Let T be a rooted phylogenetic X-tree whose edge lengths satisfy the ultrametric condition. If k is a branching value for T, then

$$\begin{aligned} m(T,k) = \prod \limits _{i \in \{1, \dots , k\}} \lambda (\kappa _i(k)). \end{aligned}$$

Proof

By Corollary 1, each maxPD set contains exactly one leaf from component \(\kappa _i(k)\), for all \(i \in \{1,2, \dots , k\}\). There are exactly \(\lambda (\kappa _i(k))\) ways to choose one leaf from component \(\kappa _i(k)\). Since the choice in each component is independent of the choices in all other components, \(m(T,k) = \prod \limits _{i \in \{1, \dots , k\}} \lambda (\kappa _i(k))\). \(\square \)

Example. Mazel et al. (2018) exhibit a phylogeny of 32 mammal families (reprinted as Fig. 4). Let us call this phylogeny P. We calculate the number of size-8 and size-16 maxPD sets for P.
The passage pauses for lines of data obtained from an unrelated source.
theorem stageBlock_keeps {a : State} (a0 : State) (a1 : Nat) (a2 : Bytes) (h : Keeps a a0) : Keeps a (stageBlock a0 a1 a2) := by
  unfold stageBlock
  repeat' first
    | with_reducible assumption
    | with_reducible apply emit_keeps
    | with_reducible apply keeps_foldl
    | with_reducible apply keeps_foldl1
    | extract_lets
    | split
    | intro _
    | with_reducible apply keeps_mk

theorem svcData_keeps {a : State} (a0 : State) (a1 : SvcReq) (h : Keeps a a0) : Keeps a (svcData a0 a1) := by
  unfold svcData
  repeat' first
    | with_reducible assumption
    | with_reducible apply answer_keeps
    | with_reducible apply refuseBlock_keeps
    | with_reducible apply rcount_keeps
    | with_reducible apply stageBlock_keeps
    | extract_lets
    | split
    | with_reducible apply keeps_mk

theorem pushBytes_keeps {a : State} (a0 : State) (a1 : Nat) (a2 : Nat) (a3 : List (Option Byte)) (h : Keeps a a0) : Keeps a (pushBytes a0 a1 a2 a3) := by
  unfold pushBytes
  repeat' first
    | with_reducible assumption
    | with_reducible apply ownPush_keeps
    | with_reducible apply keeps_bootBytes
    | with_reducible apply keeps_mk

theorem svcPush_keeps {a : State} (a0 : State) (a1 : SvcReq) (h : Keeps a a0) : Keeps a (svcPush a0 a1) := by
  unfold svcPush
  repeat' first
    | with_reducible assumption
    | with_reducible apply answer_keeps
    | with_reducible apply pushBytes_keeps
    | extract_lets
    | split

theorem svcExecute_keeps {a : State} (a0 : State) (a1 : SvcReq) (a2 : Bool) (h : Keeps a a0) : Keeps a (svcExecute a0 a1 a2) := by
  unfold svcExecute
  repeat' first
    | with_reducible assumption
    | with_reducible apply answer_keeps
    | with_reducible apply rcount_keeps
    | with_reducible apply svcFirmware_keeps
    | with_reducible apply svcBaud_keeps
    | with_reducible apply svcOpen_keeps
    | with_reducible apply svcData_keeps
    | with_reducible apply endSession_keeps
    | with_reducible apply svcPush_keeps
    | with_reducible refine keeps_fst ‹_ = (_, _)› ?_
    | split

theorem svcDrain_keeps {a : State} (a0 : State) (a1 : Nat) (h : Keeps a a0) : Keeps a (svcDrain a0 a1) := by
  induction a1 generalizing a0 with
  | zero => exact h
  | succ k ih =>
    unfold svcDrain
    repeat' first
      | with_reducible apply ih
      | with_reducible assumption
      | with_reducible apply svcExecute_keeps
      | extract_lets
      | with_reducible refine keeps_fst ‹_ = (_, _)› ?_
      | split
      | with_reducible apply keeps_mk

theorem svcAnswerWrite_keeps {a : State} (a0 : State) (a1 : WCtx) (h : Keeps a a0) : Keeps a (svcAnswerWrite a0 a1) := by
  unfold svcAnswerWrite
  repeat' first
    | with_reducible assumption
    | with_reducible apply refuseW_keeps
    | with_reducible apply answer_keeps
    | with_reducible apply svcDrain_keeps
    | extract_lets
    | with_reducible refine keeps_fst ‹_ = (_, _)› ?_
    | split
    | with_reducible apply keeps_mk

theorem svcWrite_keeps {a : State} (a0 : State) (a1 : WCtx) (h : Keeps a a0) : Keeps a (svcWrite a0 a1) := by
  unfold svcWrite
  repeat' first
    | with_reducible assumption
    | with_reducible apply svcAnswerWrite_keeps
    | with_reducible apply storeW_keeps
    | split

theorem rxView_keeps {a : State} (a0 : State) (h : Keeps a a0) : Keeps a (rxView a0) := by
  unfold rxView
  repeat' first
    | with_reducible assumption
    | with_reducible apply rsetf_keeps
    | with_reducible apply rsetBytes_keeps
    | extract_lets

theorem withdraw_keeps {a : State} (a0 : State) (h : Keeps a a0) : Keeps a (withdraw a0) := by
  unfold withdraw
  repeat' first
    | with_reducible assumption
    | with_reducible apply tstop_keeps
    | with_reducible apply irq_keeps
    | with_reducible apply report_keeps
    | with_reducible apply rset_keeps
    | extract_lets
    | with_reducible apply keeps_mk

theorem i3cTxWrite_keeps {a : State} (a0 : State) (a1 : WCtx) (h : Keeps a a0) : Keeps a (i3cTxWrite a0 a1) := by
  unfold i3cTxWrite
  repeat' first
    | with_reducible assumption
    | with_reducible apply withdraw_keeps
    | with_reducible apply refuseW_keeps
    | with_reducible apply rsetf_keeps
    | with_reducible apply tset_keeps
    | extract_lets
    | split
    | with_reducible apply keeps_mk

theorem i3cWrite_keeps {a : State} (a0 : State) (a1 : WCtx) (h : Keeps a a0) : Keeps a (i3cWrite a0 a1) := by
  unfold i3cWrite
  repeat' first
    | with_reducible assumption
    | with_reducible apply rxView_keeps
    | with_reducible apply i3cTxWrite_keeps
    | with_reducible apply refuseW_keeps
    | with_reducible apply storeW_keeps
    | extract_lets
    | split
    | with_reducible apply keeps_mk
The family Leporidae appears as a single vertex component in both \(P[R(d_8)]\) and \(P[R(d_{16})]\). For \(P[R(d_8)]\), the components appearing clockwise, starting from Leporidae, have sizes 1, 8, 3, 2, 7, 3, 5, and 3. The product of these values gives a total of 15120 size-8 maxPD sets for P. Note that this represents 0.14% of the possible sets of 8 leaves. For \(P[R(d_{16})]\), the components appearing clockwise, starting from Leporidae, have sizes 1, 2, 4, 1, 1, 3, 1, 1, 2, 1, 4, 3, 5, 1, 1, and 1. This gives a total of 2880 size-16 maxPD sets for P.

Fig. 4
figure 4

A phylogeny of 32 mammalian families, appearing originally as Fig. 3a in Mazel et al. (2018)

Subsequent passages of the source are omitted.